Chapter 24 Clementine

Clementine

The Wild Trails qualifier kicks off on the banks of Frog River, just north of Misthaven. By the time Alec and I roll into the lot, it looks like someone dropped an REI catalog from the sky and let it explode. Trucks are jammed in at odd angles, roof racks piled high, kayaks stacked like antlers.

The place hums. Coffee steam curls out of thermoses, half-empty cans of Red Bull abandoned in the gravel.

A guy in neon compression sleeves jogs in place, muttering mile splits under his breath.

Another ties and unties the same knot three times, like the rope might judge him for hesitation.

Someone near us groans, “If I puke, at least it’ll be carrying less weight.” His partner doesn’t even blink.

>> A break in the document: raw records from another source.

/-- The exchange window and group that a record's results go to, and what its finish reads (R238). -/
def State.resultOk (s : State) (tn : Nat) (r : TRec) : Bool :=
  r.tailZero 56 && r.x 43 1 == 0 && decide (r.x 41 1 ≤ 1) && decide (r.x 42 1 ≤ 3) && r.x 36 4 != 0 &&
    s.xgroupOk tn (r.x 40 1) && s.exchOk tn (r.x 32 4) r.resultBytes &&
    (!bitN 0 (r.x 42 1) || s.exchOk tn (r.x 44 4) (4 * r.results)) &&
    (!bitN 1 (r.x 42 1) || s.exchOk tn (r.x 48 4) (4 * r.resRows))

/-- The operation's own checks; `host` says that host software submitted the list. -/
def State.opOk (s : State) (tn : Nat) (host : Bool) (r : TRec) : Bool :=
  match r.op with
  | 1 => r.tailZero 38 && s.virtOk tn (r.x 32 6) r.xferLen false host
  | 2 => r.tailZero 38 && s.virtOk tn (r.x 32 6) r.xferLen true host
  | 3 =>
    r.tailZero 46 && decide (r.x 38 1 ≤ 1) && decide (r.x 39 1 + r.rows ≤ 32) && decide (16 ≤ r.x 40 2) &&
      decide (r.x 40 2 ≤ 512) && r.x 40 2 % 16 == 0 &&
      (if r.x 38 1 = 0 then s.virtOk tn (r.x 32 6) r.latchSpan false false
       else s.exchOk tn (r.x 32 6) r.latchSpan && (r.afmt != 3 || s.exchOk tn (r.x 32 6) r.planeSpan))
  | 4 =>
    (match OFmt.ofCode r.wfmt, OFmt.ofCode r.afmt with
      | some w, some a =>
        OFmt.pairOk a w && decide (r.kb w * latchBytes r.afmt ≤ 512) &&
          (if r.cycle then r.groups == 0 else decide (1 ≤ r.groups) && decide (r.groups ≤ 16)) &&
          (w != .code4 || s.exchOk tn (r.x 53 3) 32) && (w != .code2 || s.exchOk tn (r.x 53 3) 8)
      | _, _ => false) && s.resultOk tn r
  | 5 => r.tailZero 45 && decide (r.x 32 1 ≤ 0x0A) && r.x 39 2 != 0 && (!r.tewFormat || r.afmt != 0) &&
      (r.tewWindow == 0 || s.exchOk tn (r.x 41 4) r.tewWindow)
  | 6 => s.resultOk tn r && r.x 52 4 == 0
  | 8 => r.tailZero 35 && r.x 33 1 != 0 && r.x 34 1 != 0 && s.xgroupOk tn (r.x 32 1) && s.xgroupOk tn (r.x 32 1 + r.x 33 1 - 1)
  | _ => false

/-- R45: a scale mode of the band format. -/
def TRec.scaleOk (r : TRec) : Bool :=
  decide (r.scaleMode ≤ 2) && (match OFmt.ofCode r.wfmt with
    | some w => scaleModeOk w r.scaleMode
    | none => true)

/-- R239: a record of a list of a core or a host. -/
def State.recOk (s : State) (tn : Nat) (host : Bool) (e : Entry) : Bool :=
  let r := trec e
  entryField e 3 1 / 128 == 0 && entryField e 6 1 / 16 == 0 && entryField e 19 1 == 0 && entryField e 23 1 == 0 &&
    entryField e 27 1 == 0 && r.banks != 0 && r.ranks != 0 && r.chans != 0 && decide (1 ≤ r.rows) && decide (r.rows ≤ 32) &&
    r.outs != 0 && r.bursts != 0 && decide (r.wfmt ≤ 10) && decide (r.afmt ≤ 4) && (r.readsBand || r.wfmt == 0) &&
    (r.usesLatch || r.afmt == 0) && r.scaleOk &&
    (r.op == 4 || r.groups == 0) && (!r.waitX || s.xgroupOk tn r.xgroup) && s.shareOk tn r && s.opOk tn host r

/-! ### Bands (R231 to R234) -/

/-- Physical address of a bank's burst: home die, band of the die, share position within the band. -/
def bandBurst (d band : Nat) (u : Nat × Nat × Nat) (i : Nat) : Nat :=
  let row := 8 * band + i / 30
  d * dieTier1 + dieOffset u.1 ((((row * 4 + u.2.1) * 16 + u.2.2) * 30 + i % 30) * 64)

/-- Where the bands of a span lie: the home die and the band of each place; 15 consecutive frames make a band. -/
abbrev Span := Nat → Option (Nat × Nat)

/-- Whether the 15 pages from `va` on make a band, and which (R233, R239). -/
def State.bandAt (s : State) (tenant va : Nat) : Option (Nat × Nat) :=
  let f (i : Nat) : Option Nat := match (s.pageOf tenant (va + i * pageSize)).2.dest with
    | .tier1 g _ => some g
    | _ => none
  match f 0 with
  | none => none
  | some g =>
    if g % dieFrames % 15 = 0 ∧ (List.range 15).all (fun i => f i == some (g + i)) = true then
      some (g / dieFrames, g % dieFrames / 15)
    else none

/-- Whether a page of the band is read-only: a compute half, which TUPD alone writes (R278, R279). -/
def State.bandRo (s : State) (tenant va : Nat) : Bool :=
  (List.range 15).any (fun i => match (s.pageOf tenant (va + i * pageSize)).2.dest with
    | .tier1 _ ro => ro
    | _ => false)

/-- The span of a record by virtual address. -/
def State.virtSpan (s : State) (tenant bandVa : Nat) : Span := fun i => s.bandAt tenant (bandVa + i * 15 * pageSize)

/-- Physical address of share burst `i` of a unit in a span. -/
def shareBurst (sp : Span) (u : Nat × Nat × Nat) (i : Nat) : Option Nat :=
  (sp (i / 240)).map (fun b => bandBurst b.1 b.2 u (i % 240))

/-- The bands that a share range touches all exist. -/
def spanOk (sp : Span) (first n : Nat) : Bool :=
  (List.range ((first + n - 1) / 240 - first / 240 + 1)).all (fun i => (sp (first / 240 + i)).isSome)

/-! ### Bursts read by a unit -/

/-- A burst's data, with poison and quarantine (R217, R248). -/
structure UBurst where
  data : List Byte
  poison : Bool
  quar : Bool
deriving DecidableEq, Repr

/-- What a unit takes from a burst: poison where the page is quarantined, where the burst has the poison marker, and where its code word
shows an uncorrectable error. -/
def State.unitRead (s : State) (a : Nat) : UBurst := ⟨rdBytes s.mem a 64, s.readsBad a 64, s.quarantined a⟩

/-- The errors that a unit meets in a burst that it reads (R216, R248): the unit is the reader, and its row is activated (R212). -/
def State.noteUnit (s : State) (a : Nat) : State := (s.access a 0).noteBurst (burstOf a) 1

/-- The bursts of a record's shares read by its units. -/
def State.noteShares (s : State) (sp : Span) (r : TRec) : State :=
  r.units.foldl (fun (s : State) u => (List.range r.bursts).foldl (fun (s : State) i =>
    match shareBurst sp u (r.first + i) with
    | some a => s.noteUnit a
    | none => s) s) s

Alec barely clears the grass before the on-site press converges. Shutters rattle like cicadas.

“How’s Finn doing?”

“Is this your new partner?”

“Back for redemption?”

Alec doesn’t slow, just keeps his eyes straight ahead. “Not today.”

Meanwhile, I’m two-stepping behind him, clutching my paddle. I keep picturing myself lifting it, striking up a downbeat like the whole river’s about to break into a marching tune.

My stomach knots and riots, the same rush I used to get in the wings. That breathless moment when it’s too late to change my mind.

Gran waves us down for a photo. We line up stiffly, two hundred kayaks crammed on the shore behind us.

“Stand closer, for God’s sake. It’s not a police lineup.”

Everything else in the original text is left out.